O que Marcelo Rebelo de Sousa devia ler: A marcha da insensatez, do Prof. Reginaldo Mattar Nasser

Ontem tive oportunidade de escutar os comentários do cidadão Marcelo de Sousa na TVI, sobre os actos de pirataria, os homicídios e os sequestros cometidos por Israel e sobre a SUA solução para o conflito israelo-palestino.

(Retirei o título de Professor, que é, de Direito, e por direito, para não enxovalhar tal título e os seus pares, pois quando se é Professor de Direito e se proferem tais insensatezes...).

Grosso modo: Para ele, os crimes cometidos em águas internacionais a cerca de 65 kms (35 milhas náuticas) da costa palestina ocupada, sobre um barco de pavilhão turco, são justificáveis em razão "da segurança de Israel" e quanto à solução do conflito apoia a imposição da solução dos "2 Estados", com o "reconhecimento de um Estado palestino" - não disse em que condições, mas não deve andar longe da tese israelita do "batustâo" - mas "sem Gaza", porque lá governa o Hamas...

Mas deixemos isso por agora e deixemos antes a sensatez e sabedoria da análise do Professor Reginaldo Mattar Nasser, tomar lugar.

(Transcrição integral do artigo publicado no passado dia 4, no portal brasileiro Carta Maior um portal a frequentar e a subscrever)

A marcha da insensatez

Como disse o historiador judeu Avi Shlaim vivemos uma situação surreal onde uma parte significativa da comunidade internacional não impôs sanções econômicas contra o ocupante, mas contra a ocupação, não contra o opressor, mas contra o oprimido. Por que o direito de Israel em "se defender" o exime de ter responsabilidades morais? Chegou a hora da chamada comunidade internacional ser um pouco mais sensata. O artigo é de Reginaldo Nasser.

Reginaldo Mattar Nasser (*)

Quanto mais o governo de Israel e seus apoiadores tentam explicar o ato de pirataria cometido nas embarcações de ajuda humanitária, mais se explicita uma tentativa desesperadora de afirmar uma realidade que escapa a todo o momento e que se torna cada vez mais insustentável. A porta-voz das forças armadas israelenses justificou o ataque fora do mar territorial como uma ação preventiva e imputou a responsabilidade pelo confronto e pelas mortes aos ativistas. Para arrematar forneceu uma informação extremamente relevante para justificar o direito à defesa, os ativistas tinham a intenção de linchar os soldados e estavam portando “barras de ferro, bolas de gude, e estilingues” e alguns integrantes dos comandos israelenses estavam com armas do paintball !

Se isso não bastasse, duas semanas antes a BBC (15 de Maio de 2010) teve acesso a documentos apresentados num tribunal israelense, por solicitação de uma organização israelense de direitos humanos (Gisha), que contém detalhes sobre o bloqueio da Gaza. Israel descreve as severas restrições como "um conjunto meios de que dispõe o Estado de Israel no conflito armado com o Hamás" e lá constam estimações sobre a quantidade mínima de calorias que necessitam consumir os habitantes de Gaza. Os produtos que Israel permite introduzir em Gaza têm mudado com o tempo, obrigado as organizações humanitárias adivinhar o que é permitido ou não. Entre a ampla gama de produtos que atualmente estão proibidos se incluem marmelada, chocolate, madeira para moveis, sucos de frutas e produtos têxteis!!

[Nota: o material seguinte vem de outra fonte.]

/-! ### Operand kinds of the register classes (R79, R80) -/

/-- A source of the register classes: vector, scalar, queue port or immediate. -/
def srcOk (o : Opd) : Bool := o.isV || o.isS || o.isQ || o.isImm

/-- A third source of the register classes. -/
def src3Ok (o : Opd) : Bool := o.isV || o.isS || o.isQ

/-- With a scalar destination every source is a scalar, an immediate or absent (R80). -/
def scalarOk (f : Fields) (three : Bool) : Bool :=
  !f.d.isS || !f.a.isV && !f.a.isQ && !f.a.isP && !f.b.isV && !f.b.isQ && !f.b.isP &&
    (!three || !f.c.isV && !f.c.isQ && !f.c.isP)

/-- The integer class's `MOD`: [1:0] zero and `.SAT` only where allowed (R15, R81). -/
def intModOk (f : Fields) (sat : Bool) : Bool :=
  f.mod.extractLsb' 0 2 = 0#2 && (sat || !f.sat)

/-- Two-source integer instruction (R83); `bw` is the width at which B is read. -/
def intBin (f : Fields) (sat : Bool) (bw : Nat) : Bool :=
  f.fn = 0#4 && intModOk f sat && (f.d.isV || f.d.isS) && srcOk f.a && srcOk f.b && xImm f && scalarOk f false &&
    f.d.widthOk f.ity.width && f.a.widthOk f.ity.width && f.b.widthOk bw &&
    immOk f.ity.width false f.a f.x && immOk bw false f.b f.x

/-- One-source integer instruction (R83). -/
def intUn (f : Fields) (sat : Bool) : Bool :=
  f.fn = 0#4 && intModOk f sat && (f.d.isV || f.d.isS) && srcOk f.a && f.b.isAbsent && xImm f && scalarOk f false &&
    f.d.widthOk f.ity.width && f.a.widthOk f.ity.width && immOk f.ity.width false f.a f.x

/-- Three-source integer instruction (R83); widths of B, and of D and C. -/
def intTri (f : Fields) (sat : Bool) (bw dw : Nat) : Bool :=
  f.fn = 0#4 && intModOk f sat && (f.d.isV || f.d.isS) && src3Ok f.a && src3Ok f.b && xThree f src3Ok &&
    scalarOk f true && f.d.widthOk dw && f.a.widthOk f.ity.width && f.b.widthOk bw && f.c.widthOk dw

/-- The floating-point `MOD`: a type of `tys` and a rounding other than 00 only where used (R92). -/
def fltModOk (f : Fields) (tys : List Nat) (rnd : Bool) : Bool :=
  tys.contains f.ty && (rnd || f.rnd = 0)

/-- Two-source floating-point instruction (R92). -/
def fltBin (f : Fields) (rnd : Bool) : Bool :=
  f.fn = 0#4 && fltModOk f [0, 1, 2] rnd && (f.d.isV || f.d.isS) && srcOk f.a && srcOk f.b && xImm f && scalarOk f false &&
    immOk f.fty.bits true f.a f.x && immOk f.fty.bits true f.b f.x

/-- One-source floating-point instruction (R92). -/
def fltUn (f : Fields) (tys : List Nat) (rnd : Bool) : Bool :=
  f.fn = 0#4 && fltModOk f tys rnd && (f.d.isV || f.d.isS) && srcOk f.a && f.b.isAbsent && xImm f && scalarOk f false &&
    immOk f.fty.bits true f.a f.x

/-- Two-source packed instruction on 32-bit words (R101, R102). An immediate that stands for a packed word is 32 bits under either
code, also where its halves are `BF16` or `F16`: R12 does not say whether such a word is a floating-point immediate (DESIGN CHOICE,
notes/assumptions/87.md; `UNPK2` likewise). -/
def packBin (f : Fields) : Bool :=
  (f.d.isV || f.d.isS) && srcOk f.a && srcOk f.b && xImm f && scalarOk f false

/-- The types and rounding of the packed integer instructions (R102). -/
def packIntMod (f : Fields) : Bool := (f.ty = 5 || f.ty = 6) && f.rnd = 0

/-- Element capacity of a block format code of `MOD`[5:3] or header byte 0 (R51). -/
def blkCap (c : Nat) : Nat :=
  match c with
  | 1 | 2 => 30
  | 3 | 4 | 6 => 60
  | _ => 120

/-- Header byte 2 lies in the range of its format (R50). -/
def byte2Ok (c b : Nat) : Bool :=
  match c with
  | 5 => decide (b ≤ 7)
  | 6 => true
  | 7 => decide (b ≤ 15)
  | _ => b = 0

/-- `BENC` and `AMAX` (R107, R108). -/
def encOk (f : Fields) (rnd : Bool) : Bool :=
  f.fn = 0#4 && f.ty ≠ 0 && (rnd || f.rnd = 0) && (f.ty ≠ 5 || f.rnd = 0) && f.d.isV && f.a.isV && f.b.isAbsent &&
    xExt f 16 && decide (f.xb 0 8 ≤ blkCap f.ty) && byte2Ok f.ty (f.xb 8 8) &&
    f.a.runOk (((if f.xb 0 8 = 0 then blkCap f.ty else f.xb 0 8) + 15) / 16)

/-! ### Memory class (R152, R153) -/

/-- The scope code of `MOD`[5:3] is one of the five (R15). -/
def scopeOk (f : Fields) : Bool := decide (f.ty ≤ 4)

/-- A data register of a size code (R153). -/
def dataOk (o : Opd) (size : Nat) : Bool :=
  match size with
  | 3 => o.isS || o.isV && o.pairOk
  | 4 => o.isV && o.num % 4 = 0 && o.runOk 4
  | _ => o.isS || o.isV

/-- A scalar destination or scalar data takes a scalar address (R153). -/
def oneAddr (f : Fields) : Bool := !f.d.isS || !f.a.isV && !f.b.isV

/-- `LD` and `LDS` (R152). -/
def loadOk (f : Fields) (scalar : Bool) : Bool :=
  scopeOk f && decide (f.size ≤ 4) && !f.fn.getLsbD 3 && f.fn.extractLsb' 0 2 ≠ 2#2 &&
    (!f.fn.getLsbD 2 || decide (f.size ≤ 2)) && dataOk f.d f.size && (scalar || f.d.isV) && xMem f && oneAddr f

/-- `ST` and `STS` (R152). -/
def storeOk (f : Fields) : Bool :=
  scopeOk f && decide (f.size ≤ 4) && f.fn.extractLsb' 2 2 = 0#2 && f.fn.extractLsb' 0 2 ≠ 1#2 && dataOk f.d f.size &&
    xMem f && oneAddr f

/-- `[base+off]` of the atomics (R157, R311). -/
def atomAddr (f : Fields) : Bool := noImm f && (f.a.isS || f.a.isV && f.a.pairOk) && f.xb 29 3 = 0

/-- `ATOM` and `RED` (R157). -/
def atomOk (f : Fields) (red : Bool) : Bool :=
  scopeOk f && (f.size = 2 || f.size = 3) && f.fn.extractLsb' 2 2 = 0#2 && atomAddr f && (f.b.isV || f.b.isS) &&
    f.b.widthOk (if f.size = 3 then 64 else 32) && decide (f.xb 24 5 ≤ 0xB) && !(f.xb 24 5 = 0xB && f.size = 3) &&
    if red then f.d.isAbsent && f.xb 24 5 ≠ 9 && !f.fn.getLsbD 0
    else f.d.isV && f.d.widthOk (if f.size = 3 then 64 else 32)

/-- `LOCK`, `UNLOCK`, `PRF` (R152). -/
def lineOk (f : Fields) (d : Bool) : Bool :=
  f.mod = 0#6 && !f.fn.getLsbD 3 && f.fn.extractLsb' 0 2 = 0#2 && (if d then f.d.isV else f.d.isAbsent) && xMem f

/-! ### The other classes -/

def isSI (o : Opd) : Bool := o.isS || o.isImm

/-- A clause key: an even pair, a scalar or an immediate (R253). -/
def keyOk (o : Opd) : Bool := o.isV && o.pairOk || o.isS || o.isImm

/-- A clause sequence (R253). -/
def seqOk (o : Opd) : Bool := o.isV || o.isS || o.isImm

/-- A scalar or an even vector pair. -/
def sPair (o : Opd) : Bool := o.isS || o.isV && o.pairOk

/-- All three operand fields are absent. -/
def noOpd (f : Fields) : Bool := f.d.isAbsent && f.a.isAbsent && f.b.isAbsent

/-- An endpoint operand of a kind code (R213). -/
def endOk (o : Opd) (kind : Nat) : Bool := if kind = 2 then o.isT else o.isS

/-- The float operations of `GRED` and `GSCAN` (R132). -/
def redMod (f : Fields) : Bool :=
  match f.fnn with
  | 0 => f.mod.extractLsb' 0 2 = 0#2
  | 1 | 2 | 3 | 4 | 5 => f.mod.extractLsb' 0 3 = 0#3
  | 6 => decide (f.ty ≤ 2)
  | 7 | 8 => decide (f.ty ≤ 2) && f.rnd = 0
  | _ => false

/-- The width at which `GRED` and `GSCAN` read their operand. -/
def redWidth (f : Fields) : Nat := if f.fnn ≤ 5 then f.ity.width else 32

Entretanto esses relatos bizarros revelam algo trágico. De acordo com o relatório da Organização das Nações Unidas para Agricultura e Alimentação (FAO), 61% da população de Gaza tem acesso precário aos alimentos. Desde a imposição do bloqueio econômico triplicou o número de refugiados palestinos que não tem meios para comprar itens básicos (alimentos, água potável e material escolar). Entre 2008 e 2009, a pesca, em Gaza, diminuiu 47%, como conseqüência da restrição imposta por Israel aos barcos a apenas três milhas da costa. As sanções econômicas impostas por Israel e o Quarteto (grupo formado pela ONU, União Européia, Rússia e EUA) tiveram início após as eleições legislativas de janeiro de 2006 que levaram o Hamas democraticamente ao poder e foram suspensas em junho de 2007 após a invasão militar de Gaza, mas o bloqueio de Israel se intensificou desde então.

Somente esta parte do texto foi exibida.